Cat missing 11/9/2015

BRIXTON / STOCKWELL

07584 0414 82


----------



## editor (Sep 18, 2015)

*moved to the Noticeboard forum


----------



## Manter (Sep 18, 2015)

Hope you find him/her!


----------



## Manter (Sep 18, 2015)

Incidentally, there are quite a few garages and so on behind the flats on Brixton road, and sheds etc on the allotments, so you may need to do a door to door leaflet drop asking people to check


----------



## Laura Fawzia (Sep 18, 2015)

Thanks, thats what I'm doing today, just getting sme flyers done with her photo. Cheers guys sorry for wrong forum, noew user. Xx


----------



## Laura Fawzia (Sep 18, 2015)

*new


----------



## editor (Sep 18, 2015)

Could you give a bit more of an idea as to the rough location of where the cat was last seen?


----------



## sim667 (Sep 18, 2015)

Hi laura.... its Sim (yes as in actual Sim from Redhill/Reigate). 
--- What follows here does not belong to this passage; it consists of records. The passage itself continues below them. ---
theorem witness_RegisterReads : coded.blockState = .idle ∧ State.blockState { coded with done := true, ien := true } = .idle := by decide +kernel

theorem witness_FreqWindow : coded.blockState = .idle ∧ (255#8).toNat = 255 := by decide +kernel

theorem witness_CmdRegister : coded.blockState = .idle ∧ busyState.blockState ≠ .idle ∧ faultedState.blockState ≠ .idle := by decide +kernel

theorem witness_CtrlRegister : (0x7FFFFFFF#32).getLsbD 31 = false ∧ (0x80000001#32).getLsbD 31 = true := by decide

theorem witness_CodeWindow : coded.blockState = .idle ∧ coded.code.at 0x65 = none
    ∧ (∃ bits, (codes [(0xFF, List.replicate 255 true)]).at 0xFF = some bits ∧ bits.length = maxLen) :=
  ⟨by decide +kernel, by decide +kernel, List.replicate 255 true, by decide +kernel, List.length_replicate⟩

theorem witness_ByteWindows : coded.cfg.wf = true ∧ coded.blockState = .idle ∧ 65535 < coded.capacity .ibuf ∧ 3065 < coded.capacity .tpkt
    ∧ 255 < coded.capacity .ext ∧ 255 < windows.extlen.toNat ∧ 3065 < windows.tplen.toNat := by decide +kernel

theorem witness_InterruptLine : coded.blockState = .idle ∧ (coded.complete).done = true ∧ faultedState.fault = true := by decide +kernel

theorem witness_ControlCommands : 0 < State.reset.cfg.obufCap := by decide

theorem witness_CountResult : abraState.ready ∧ abraState.input.length = 11 :=
  ⟨ready_plain (by decide +kernel) ⟨rfl, rfl⟩ rfl rfl, by decide +kernel⟩

theorem witness_BuildEmptyOrSingle : (∀ b, State.reset.freq.at b = 0#32) ∧ single.freq.at 0x41 ≠ 0#32
    ∧ ∀ a, a ≠ 0x41 → single.freq.at a = 0#32 := by
  refine ⟨fun b => by simp [State.reset, FreqTable.at], by decide +kernel, fun a ha => ?_⟩
  show ((FreqTable.empty.put 0x41 5).at a) = 0#32
  rw [FreqTable.at_put, if_neg (Ne.symm ha)]
  simp [FreqTable.empty, FreqTable.at]

theorem witness_BuildResult : coded.ready ∧ (0x61 : Byte) ≠ 0x72 ∧ coded.freq.at 0x61 ≠ 0#32 ∧ coded.freq.at 0x72 ≠ 0#32 :=
  ⟨witness_ready.2.1, by decide, by decide +kernel, by decide +kernel⟩

theorem witness_BuildMergesLeast : coded.ready ∧ (0x61 : Byte) ≠ 0x62 ∧ coded.freq.at 0x61 ≠ 0#32 ∧ coded.freq.at 0x62 ≠ 0#32 :=
  ⟨witness_ready.2.1, by decide, by decide +kernel, by decide +kernel⟩

theorem abraTree_depth : ∀ p u, abraTree.descend p = some u → u.isLeaf = true → p.length ≤ 3 := by
  intro p u hd hu
  have h : (u.value, p) ∈ abraTree.paths [] := (mem_paths_nil _ _ _).mpr ⟨u, hd, hu, rfl⟩
  have : ∀ e ∈ abraTree.paths [], e.2.length ≤ 3 := by decide
  exact this _ h

theorem witness_GencodesResult : coded.tree = some abraTree ∧ abraTree.isLeaf = false ∧ abraTree.leafValues.Nodup
    ∧ ∀ p u, abraTree.descend p = some u → u.isLeaf = true → p.length ≤ maxLen :=
  ⟨rfl, rfl, by decide, fun p u h hu => (abraTree_depth p u h hu).trans (by decide)⟩

/-- A left chain over one leaf at depth `n` (43_gencodes V-G8). -/
def chain : Nat → Tree
  | 0 => .leaf 0 0x41 1
  | n + 1 => .leftOnly 0 0 0 (chain n)

theorem chain_paths (n : Nat) (p : BitString) : (chain n).paths p = [(0x41, p ++ List.replicate n false)] := by
  induction n generalizing p with
  | zero => simp [chain, Tree.paths]
  | succ n ih => rw [chain, Tree.paths, ih, List.append_assoc]; rfl

/-- A state with a tree and nothing else, as DESERIALIZE can leave it. -/
def withTree (tr : Tree) : State :=
  { State.reset with tree := some tr, root := tr.index, ncount := BitVec.ofNat 32 tr.size }

theorem witness_GencodesFaults : State.reset.tree = none ∧ (withTree (.leaf 0 0x41 2)).tree = some (.leaf 0 0x41 2)
    ∧ ((withTree (chain 256)).tree = some (chain 256) ∧ (chain 256).isLeaf = false ∧ (chain 256).paths [] = [] ++ (0x41, List.replicate 256 false) :: []
      ∧ maxLen < (List.replicate 256 false).length)
    ∧ (let tr : Tree := .both 0 0 2 (.leaf 1 0x41 1) (.leaf 2 0x41 1)
      (withTree tr).tree = some tr ∧ tr.isLeaf = false ∧ tr.paths [] = [(0x41, [false])] ++ (0x41, [true]) :: [] ∧ (0x41 : Byte) ∈ [((0x41 : Byte), [false])].map Prod.fst) :=
  ⟨rfl, rfl, ⟨rfl, rfl, chain_paths 256 [], by rw [List.length_replicate]; decide⟩, rfl, rfl, rfl, by decide⟩

theorem empty_freq_at (b : Byte) : FreqTable.empty.at b = 0#32 := by simp [FreqTable.empty, FreqTable.at]

theorem empty_code_valid (b : Byte) : CodeTable.empty.valid b = false := by simp [CodeTable.empty, CodeTable.valid, CodeTable.at]

theorem coded_freq_at (b : Byte) : coded.freq.at b = if 0x72 = b then 2 else if 0x64 = b then 1 else if 0x63 = b then 1
    else if 0x62 = b then 2 else if 0x61 = b then 5 else 0 := by
  show (((((FreqTable.empty.put 0x61 5).put 0x62 2).put 0x63 1).put 0x64 1).put 0x72 2).at b = _
  simp only [FreqTable.at_put, empty_freq_at]
  rfl

theorem coded_valid (b : Byte) : coded.code.valid b = (if 0x72 = b then true else if 0x62 = b then true else if 0x64 = b then true
    else if 0x63 = b then true else if 0x61 = b then true else false) := by
  show (((((CodeTable.empty.put 0x61 (some [false])).put 0x63 (some [true, false, false])).put 0x64 (some [true, false, true])).put 0x62
    (some [true, true, false])).put 0x72 (some [true, true, true])).valid b = _
  have h := empty_code_valid b
  unfold CodeTable.valid at h ⊢
  simp only [CodeTable.at_put]
  split_ifs <;> first | rfl | exact h

theorem witness_PadcalcResult : coded.ready ∧ ∀ b, coded.freq.at b ≠ 0#32 ↔ coded.code.valid b = true := by
  refine ⟨witness_ready.2.1, fun b => ?_⟩
  rw [coded_freq_at, coded_valid]
  split_ifs <;> decide

theorem witness_PadcalcMismatch : let s := { coded with code := CodeTable.empty }
    ¬ (s.freq.at 0x61 ≠ 0#32 ↔ s.code.valid 0x61 = true)
      ∧ ∀ a : Byte, a.toNat < (0x61 : Byte).toNat → (s.freq.at a ≠ 0#32 ↔ s.code.valid a = true) := by
  refine ⟨by decide +kernel, fun a ha => ?_⟩
  show coded.freq.at a ≠ 0#32 ↔ CodeTable.empty.valid a = true
  rw [coded_freq_at, empty_code_valid]
  have : ∀ b : Byte, (0x61 : Byte).toNat ≤ b.toNat → ¬ b = a := by rintro b hb rfl; omega
  simp only [if_neg (this 0x72 (by decide)), if_neg (this 0x64 (by decide)), if_neg (this 0x63 (by decide)),
    if_neg (this 0x62 (by decide)), if_neg (this 0x61 (by decide))]
  decide

theorem witness_SerializeResult : coded.ready ∧ coded.tree = some abraTree ∧ noNegative abraTree :=
  ⟨witness_ready.2.1, rfl, by unfold noNegative; decide⟩

theorem witness_SerializeFaults : State.reset.tree = none ∧ (let tr : Tree := .leftOnly 0 0 5 (.leaf 1 0x41 0x80000000#32)
    (withTree tr).tree = some tr ∧ tr.records = [⟨0, 5, flagC⟩] ++ ⟨0x41, 0x80000000#32, flagA⟩ :: [] ∧ 2 ^ 31 ≤ (0x80000000#32).toNat
      ∧ ∀ q ∈ [(⟨0, 5, flagC⟩ : TreeRecord)], q.freq.toNat < 2 ^ 31) := ⟨rfl, rfl, rfl, by decide, by decide⟩

/-- "abracadabra" with the packet of its tree (44_treecodec V-T2). -/
def packeted : State := withPacket coded (packetOf abraTree)

theorem ready_packeted : packeted.ready := ready_coded (by decide +kernel) ⟨rfl, rfl, rfl⟩ rfl (by decide) rfl

theorem witness_DeserializeResult : packeted.ready ∧ packeted.packet = packetOf abraTree
    ∧ ∃ t, exec .deserialize packeted = .next t ∧ t.fault = false := by
  have h : packeted.packet = packetOf abraTree := by decide +kernel
  exact ⟨ready_packeted, h, _, exec_ok (runDeserialize_ok ready_packeted.toReady (h ▸ treeOfPacket_packetOf abraTree)), rfl⟩

/-- A packet state for the faults. -/
theorem ready_packet (bs : List Byte) (h : basics (withPacket State.reset bs)) : (withPacket State.reset bs).ready :=
  ready_plain h ⟨rfl, rfl⟩ rfl rfl

theorem witness_DeserializeFaults :
    ((withPacket State.reset []).ready ∧ (withPacket State.reset []).tplen = 0#32)
    ∧ ((withPacket State.reset [0]).ready ∧ (withPacket State.reset [0]).tplen.toNat % 6 ≠ 0)
    ∧ (let r : TreeRecord := ⟨0x41, 2, 0x45⟩; (withPacket State.reset (packetRecord r)).ready ∧ isFlag r.flag = false
      ∧ (withPacket State.reset (packetRecord r)).packet = ([] ++ r :: []).flatMap packetRecord)
    ∧ (let tr : Tree := .both 0 0 2 (.leaf 1 0x41 1) (.leaf 2 0x42 1); let rs := tr.records.take 2; let missing := tr.records.drop 2
      (withPacket State.reset (rs.flatMap packetRecord)).ready ∧ rs ≠ [] ∧ missing ≠ [] ∧ tr.records = rs ++ missing
        ∧ (withPacket State.reset (rs.flatMap packetRecord)).packet = rs.flatMap packetRecord
        ∧ (0, (tr.numbered 0).top) ∈ (tr.numbered 0).arena ∧ (tr.numbered 0).top.r = some rs.length)
    ∧ (let tr : Tree := .leaf 0 0x41 2; let extra : List TreeRecord := [⟨0x42, 3, flagA⟩]
      (withPacket State.reset ((tr.records ++ extra).flatMap packetRecord)).ready ∧ extra ≠ [] ∧ (∀ q ∈ extra, isFlag q.flag = true)
        ∧ (withPacket State.reset ((tr.records ++ extra).flatMap packetRecord)).packet = (tr.records ++ extra).flatMap packetRecord) := by
  refine ⟨⟨ready_packet _ (by decide +kernel), by decide⟩, ⟨ready_packet _ (by decide +kernel), by decide⟩,
    ⟨ready_packet _ (by decide +kernel), by decide, by decide +kernel⟩,
    ⟨ready_packet _ (by decide +kernel), by decide, by decide, by decide, by decide +kernel, by decide, by decide⟩,
    ready_packet _ (by decide +kernel), by decide, by decide, by decide +kernel⟩

theorem witness_TreeCodecInverse : coded.ready ∧ coded.tree = some abraTree ∧ noNegative abraTree ∧ packeted.ready
    ∧ ∃ t, exec .deserialize packeted = .next t ∧ t.fault = false ∧ t.tree = some (abraTree.numbered 0) ∧ noNegative (abraTree.numbered 0) := by
  have h : packeted.packet = packetOf abraTree := by decide +kernel
  exact ⟨witness_ready.2.1, rfl, witness_SerializeResult.2.2, ready_packeted, _,
    exec_ok (runDeserialize_ok ready_packeted.toReady (h ▸ treeOfPacket_packetOf abraTree)), rfl, rfl, by unfold noNegative; decide⟩

/-- "abracadabra" ready to be packed. -/
def padded : State := { coded with pad := 1#3 }

theorem ready_padded : padded.ready := ready_coded (by decide +kernel) ⟨rfl, rfl, rfl⟩ rfl (by decide) rfl

theorem abra_coded : codedAll padded.code padded.input ∧ (codeBits padded.code padded.input).length = 23 := by
  have : padded.input = abra := by decide +kernel
  rw [this]
  unfold codedAll
  decide +kernel

theorem witness_PackResult : padded.ready ∧ codedAll padded.code padded.input
    ∧ padded.pad.toNat = (8 - (codeBits padded.code padded.input).length % 8) % 8
    ∧ padded.room (((codeBits padded.code padded.input).length + 7) / 8) := by
  refine ⟨ready_padded, abra_coded.1, ?_, ?_⟩
  · rw [abra_coded.2]; decide
  · rw [abra_coded.2]; unfold State.room; decide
I hope you find your cat. There's a lot of brixton types here so its probably a good call to post the missing post here.


----------



## Laura Fawzia (Sep 18, 2015)

Safe Sim, thanks Ed.... THIS CAT HAS NOW BEEN FOUND!! Thank you so much to all who shared, and re-shared, and cared_._The world is beautiful!


----------



## sim667 (Sep 18, 2015)

Laura Fawzia said:


> Safe Sim, thanks Ed.... THIS CAT HAS NOW BEEN FOUND!! Thank you so much to all who shared, and re-shared, and cared_._The world is beautiful!



Good to hear..... stick around, I think you'll like the politics forums


----------



## Puddy_Tat (Sep 18, 2015)

sim667 said:


> Good to hear..... stick around, I think you'll like the politics forums



...and post more cat pictures

glad kitty is home


----------